-- ==== Sys2Proof/Laws/Memory.lean ====
section
/-! SUPPORT. The laws of data memory: a read after a write, the canonical form every operation keeps, and what a run of
XorByte does. -/

namespace Sys2Proof.Machine

/-- What wfFrom says of a nonempty memory. -/
theorem wfFrom_cons {lo b : Nat} {v : Byte} {m : Memory} :
    wfFrom lo ((b, v) :: m) = true ↔ lo ≤ b ∧ b < 2 ^ 32 ∧ v ≠ unlistedByte ∧ wfFrom (b + 1) m = true := by
  simp [wfFrom, and_assoc]

/-- A lower bound on the addresses may be lowered. -/
theorem wfFrom_mono {lo lo' : Nat} {m : Memory} (h : wfFrom lo m = true) (hl : lo' ≤ lo) : wfFrom lo' m = true := by
  cases m with
  | nil => rfl
  | cons c m =>
    obtain ⟨b, v⟩ := c
    rw [wfFrom_cons] at h ⊢
    exact ⟨hl.trans h.1, h.2⟩

/-- Below its least address a canonical memory lists nothing. -/
theorem readByte_below {lo a : Nat} {m : Memory} (h : wfFrom lo m = true) (ha : a < lo) :
    readByte m a = unlistedByte := by
  induction m generalizing lo with
  | nil => rfl
  | cons c m ih =>
    obtain ⟨b, v⟩ := c
    rw [wfFrom_cons] at h
    have hab : a ≠ b := by omega
    simp [readByte, hab, ih h.2.2.2 (by omega)]

/-- A read after a write, from a lower bound on. -/
theorem readByte_writeByte_from {lo : Nat} {m : Memory} (h : wfFrom lo m = true) (a : Nat) (v : Byte) (b : Nat) :
    readByte (writeByte m a v) b = if b = a then v else readByte m b := by
  induction m generalizing lo with
  | nil =>
    by_cases hv : v = unlistedByte
    · subst hv; by_cases hb : b = a <;> simp [writeByte, readByte]
    · simp [writeByte, readByte, hv]
  | cons c m ih =>
    obtain ⟨d, u⟩ := c
    have h' := wfFrom_cons.mp h
    unfold writeByte
    split
    · rename_i hlt
      by_cases hv : v = unlistedByte
      · subst hv
        by_cases hb : b = a
        · subst hb
          have : readByte ((d, u) :: m) b = unlistedByte := readByte_below (lo := d) (wfFrom_cons.mpr
            ⟨le_rfl, h'.2.1, h'.2.2.1, h'.2.2.2⟩) hlt
          simp [this]
        · simp [hb]
      · simp [readByte, hv]
    · split
      · rename_i hlt heq
        subst heq
        by_cases hv : v = unlistedByte
        · subst hv
          by_cases hb : b = a
          · subst hb; simp [readByte_below h'.2.2.2 (Nat.lt_succ_self b)]
          · simp [hb, readByte]
        · by_cases hb : b = a <;> simp [readByte, hv, hb]
      · rename_i hlt hne
        by_cases hb : b = d
        · subst hb
          have : ¬ b = a := fun e => hne e.symm
          simp [readByte, this]
        · simp [readByte, hb, ih h'.2.2.2]

/-- A write keeps the canonical form. -/
theorem wfFrom_writeByte {lo : Nat} {m : Memory} (h : wfFrom lo m = true) {a : Nat} (ha : lo ≤ a) (ha' : a < 2 ^ 32)
    (v : Byte) : wfFrom lo (writeByte m a v) = true := by
  induction m generalizing lo with
  | nil =>
    by_cases hv : v = unlistedByte
    · simp [writeByte, hv, wfFrom]
    · simp only [writeByte, hv, if_false]; exact wfFrom_cons.mpr ⟨ha, ha', hv, rfl⟩
  | cons c m ih =>
    obtain ⟨d, u⟩ := c
    have h' := wfFrom_cons.mp h
    unfold writeByte
    split
    · rename_i hlt
      by_cases hv : v = unlistedByte
      · simpa [hv] using h
      · simp only [hv, if_false]
        exact wfFrom_cons.mpr ⟨ha, ha', hv, wfFrom_cons.mpr ⟨by omega, h'.2.1, h'.2.2.1, h'.2.2.2⟩⟩
    · split
      · rename_i heq
        subst heq
        by_cases hv : v = unlistedByte
        · simp only [hv, if_true]; exact wfFrom_mono h'.2.2.2 (by omega)
        · simp only [hv, if_false]; exact wfFrom_cons.mpr ⟨ha, ha', hv, h'.2.2.2⟩
      · exact wfFrom_cons.mpr ⟨h'.1, h'.2.1, h'.2.2.1, ih h'.2.2.2 (by omega)⟩

/-- A read after a write: the byte written at its address, and every other byte as before. -/
theorem readByte_writeByte {m : Memory} (h : Memory.wf m = true) (a : Nat) (v : Byte) (b : Nat) :
    readByte (writeByte m a v) b = if b = a then v else readByte m b :=
  readByte_writeByte_from h a v b

/-- A write below 2^32 keeps the canonical form. -/
theorem wf_writeByte {m : Memory} (h : Memory.wf m = true) {a : Nat} (ha : a < 2 ^ 32) (v : Byte) :
    Memory.wf (writeByte m a v) = true :=
  wfFrom_writeByte h (Nat.zero_le a) ha v

/-- XorByte below 2^32 keeps the canonical form. -/
theorem wf_xorByte {m : Memory} (h : Memory.wf m = true) {a : Nat} (ha : a < 2 ^ 32) (k : Byte) :
    Memory.wf (xorByte m a k) = true :=
  wf_writeByte h ha _

/-- XorByte changes its byte by the key byte and nothing else (R65). -/
theorem readByte_xorByte {m : Memory} (h : Memory.wf m = true) (a : Nat) (k : Byte) (b : Nat) :
    readByte (xorByte m a k) b = if b = a then readByte m a ^^^ k else readByte m b :=
  readByte_writeByte h a _ b

/-- A run of XorByte below 2^32 keeps the canonical form. -/
theorem wf_xorBytes {m : Memory} (h : Memory.wf m = true) {a : Nat} {ks : List Byte} (ha : a + ks.length ≤ 2 ^ 32) :
    Memory.wf (xorBytes m a ks) = true := by
  induction ks generalizing m a with
  | nil => exact h
  | cons k ks ih =>
    simp only [List.length_cons] at ha
    exact ih (wf_xorByte h (by omega) k) (by omega)

/-- All that a run of XorByte does (R65): byte a + i is XORed with key byte i, every other byte is as before. -/
theorem readByte_xorBytes {m : Memory} (h : Memory.wf m = true) {a : Nat} {ks : List Byte} (ha : a + ks.length ≤ 2 ^ 32)
    (b : Nat) :
    readByte (xorBytes m a ks) b =
      if a ≤ b ∧ b < a + ks.length then readByte m b ^^^ ks.getD (b - a) 0 else readByte m b := by
  induction ks generalizing m a with
  | nil => simp [xorBytes]
  | cons k ks ih =>
    simp only [List.length_cons] at ha
    rw [xorBytes, ih (wf_xorByte h (by omega) k) (by omega), readByte_xorByte h]
    by_cases hb : b = a
    · subst hb; simp
    · by_cases hin : a + 1 ≤ b ∧ b < a + 1 + ks.length
      · have h1 : a ≤ b ∧ b < a + (k :: ks).length := by simp; omega
        have h2 : b - a = (b - (a + 1)) + 1 := by omega
        simp only [hin, h1, hb, if_true, if_false, and_self, h2, List.getD_cons_succ]
      · have h1 : ¬ (a ≤ b ∧ b < a + (k :: ks).length) := by simp; omega
        simp only [hin, h1, hb, if_false]

/-- A run of bytes in two pieces (R65). -/
theorem xorBytes_append (m : Memory) (a : Nat) (xs ys : List Byte) :
    xorBytes m a (xs ++ ys) = xorBytes (xorBytes m a xs) (a + xs.length) ys := by
  induction xs generalizing m a with
  | nil => rfl
  | cons x xs ih =>
    simp only [List.cons_append, xorBytes, List.length_cons]
    rw [ih]; congr 1; omega

/-- The keystream run of a block in two pieces. -/
theorem xorBytes_run (m : Memory) (a i j n : Nat) (K : List Byte) :
    xorBytes m a ((K.drop i).take (j + n)) = xorBytes (xorBytes m a ((K.drop i).take j)) (a + j) ((K.drop (i + j)).take n) := by
  rw [List.take_add, xorBytes_append, List.drop_drop]
  by_cases h : j ≤ (K.drop i).length
  · rw [List.length_take, min_eq_left h]
  · rw [List.drop_eq_nil_of_le (as := K) (i := i + j) (by simp at h; omega)]
    simp [xorBytes]

/-- Freeing bytes below 2^32 keeps the canonical form. -/
theorem wf_freeBytes {m : Memory} (h : Memory.wf m = true) (free : Nat → Byte) {n a : Nat} (ha : a + n ≤ 2 ^ 32) :
    Memory.wf (freeBytes free n a m) = true := by
  induction n generalizing m a with
  | zero => exact h
  | succ n ih => exact ih (wf_writeByte h (by omega) _) (by omega)

/-- All that freeing bytes does (R281): the n bytes from a on take free values, every other byte is as before. -/
theorem readByte_freeBytes {m : Memory} (h : Memory.wf m = true) (free : Nat → Byte) {n a : Nat} (ha : a + n ≤ 2 ^ 32)
    (b : Nat) :
    readByte (freeBytes free n a m) b = if a ≤ b ∧ b < a + n then free b else readByte m b := by
  induction n generalizing m a with
  | zero => simp [freeBytes]
  | succ n ih =>
    rw [freeBytes, ih (wf_writeByte h (by omega) _) (by omega), readByte_writeByte h]
    by_cases hb : b = a
    · subst hb; simp
    · by_cases hin : a + 1 ≤ b ∧ b < a + 1 + n
      · have h1 : a ≤ b ∧ b < a + (n + 1) := by omega
        simp only [hin, h1, if_true, and_self]
      · have h1 : ¬ (a ≤ b ∧ b < a + (n + 1)) := by omega
        simp only [hin, h1, hb, if_false]

/-- Canonical memories that read alike are equal, from a lower bound on. -/
theorem memory_ext_from {lo : Nat} {m m' : Memory} (h : wfFrom lo m = true) (h' : wfFrom lo m' = true)
    (hr : ∀ a, readByte m a = readByte m' a) : m = m' := by
  induction m generalizing lo m' with
  | nil =>
    cases m' with
    | nil => rfl
    | cons c m' =>
      obtain ⟨b, v⟩ := c
      exact absurd (by simpa [readByte] using (hr b).symm) (wfFrom_cons.mp h').2.2.1
  | cons c m ih =>
    obtain ⟨b, v⟩ := c
    have hm := wfFrom_cons.mp h
    cases m' with
    | nil => exact absurd (by simpa [readByte] using hr b) hm.2.2.1
    | cons c' m' =>
      obtain ⟨b', v'⟩ := c'
      have hm' := wfFrom_cons.mp h'
      have hbb : b = b' := by
        rcases Nat.lt_trichotomy b b' with hlt | heq | hgt
        · have := hr b
          rw [readByte_below (lo := b') (wfFrom_cons.mpr ⟨le_rfl, hm'.2⟩) hlt] at this
          exact absurd (by simpa [readByte] using this) hm.2.2.1
        · exact heq
        · have := hr b'
          rw [readByte_below (lo := b) (wfFrom_cons.mpr ⟨le_rfl, hm.2⟩) hgt] at this
          exact absurd (by simpa [readByte] using this.symm) hm'.2.2.1
      subst hbb
      have hv : v = v' := by simpa [readByte] using hr b
      subst hv
      have : m = m' := ih hm.2.2.2 hm'.2.2.2 fun a => by
        by_cases ha : a = b
        · subst ha
          rw [readByte_below hm.2.2.2 (Nat.lt_succ_self a), readByte_below hm'.2.2.2 (Nat.lt_succ_self a)]
        · simpa [readByte, ha] using hr a
      rw [this]

/-- Canonical memories that read alike at every address are equal. -/
theorem memory_ext {m m' : Memory} (h : Memory.wf m = true) (h' : Memory.wf m' = true)
    (hr : ∀ a, readByte m a = readByte m' a) : m = m' :=
  memory_ext_from h h' hr

/-- All that the pre-check can answer (R66): nothing, and every byte is admitted; or the lowest rejected address. -/
theorem firstRejected_cases (p : Params) (n a : Nat) :
    (firstRejected p n a = none ∧ ∀ i < n, memAdmits p (a + i) = true) ∨
    (∃ j < n, firstRejected p n a = some (a + j) ∧ memAdmits p (a + j) = false ∧
      ∀ i < j, memAdmits p (a + i) = true) := by
  induction n generalizing a with
  | zero => exact .inl ⟨rfl, by simp⟩
  | succ n ih =>
    unfold firstRejected
    by_cases ha : memAdmits p a = true
    · rw [if_pos ha]
      rcases ih (a + 1) with ⟨h, hall⟩ | ⟨j, hj, h, hr, hall⟩
      · refine .inl ⟨h, fun i hi => ?_⟩
        cases i with
        | zero => simpa using ha
        | succ i => simpa [Nat.add_assoc, Nat.add_comm 1 i] using hall i (by omega)
      · refine .inr ⟨j + 1, by omega, ?_, ?_, fun i hi => ?_⟩
        · rw [h]; congr 1; omega
        · simpa [Nat.add_assoc, Nat.add_comm 1 j] using hr
        · cases i with
          | zero => simpa using ha
          | succ i => simpa [Nat.add_assoc, Nat.add_comm 1 i] using hall i (by omega)
    · rw [if_neg ha]
      exact .inr ⟨0, by omega, rfl, by simpa using ha, by simp⟩

end Sys2Proof.Machine
end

### [ACTIVITY]
All lines in the data above from the one with "nonempty memory. -/" through the one with "have hab : a ≠ b := by omega" must be repeated exactly, and no others.

### [ANSWER SECTION]
/-- What wfFrom says of a nonempty memory. -/
theorem wfFrom_cons {lo b : Nat} {v : Byte} {m : Memory} :
    wfFrom lo ((b, v) :: m) = true ↔ lo ≤ b ∧ b < 2 ^ 32 ∧ v ≠ unlistedByte ∧ wfFrom (b + 1) m = true := by
  simp [wfFrom, and_assoc]

/-- A lower bound on the addresses may be lowered. -/
theorem wfFrom_mono {lo lo' : Nat} {m : Memory} (h : wfFrom lo m = true) (hl : lo' ≤ lo) : wfFrom lo' m = true := by
  cases m with
  | nil => rfl
  | cons c m =>
    obtain ⟨b, v⟩ := c
    rw [wfFrom_cons] at h ⊢
    exact ⟨hl.trans h.1, h.2⟩

/-- Below its least address a canonical memory lists nothing. -/
theorem readByte_below {lo a : Nat} {m : Memory} (h : wfFrom lo m = true) (ha : a < lo) :
    readByte m a = unlistedByte := by
  induction m generalizing lo with
  | nil => rfl
  | cons c m ih =>
    obtain ⟨b, v⟩ := c
    rw [wfFrom_cons] at h
    have hab : a ≠ b := by omega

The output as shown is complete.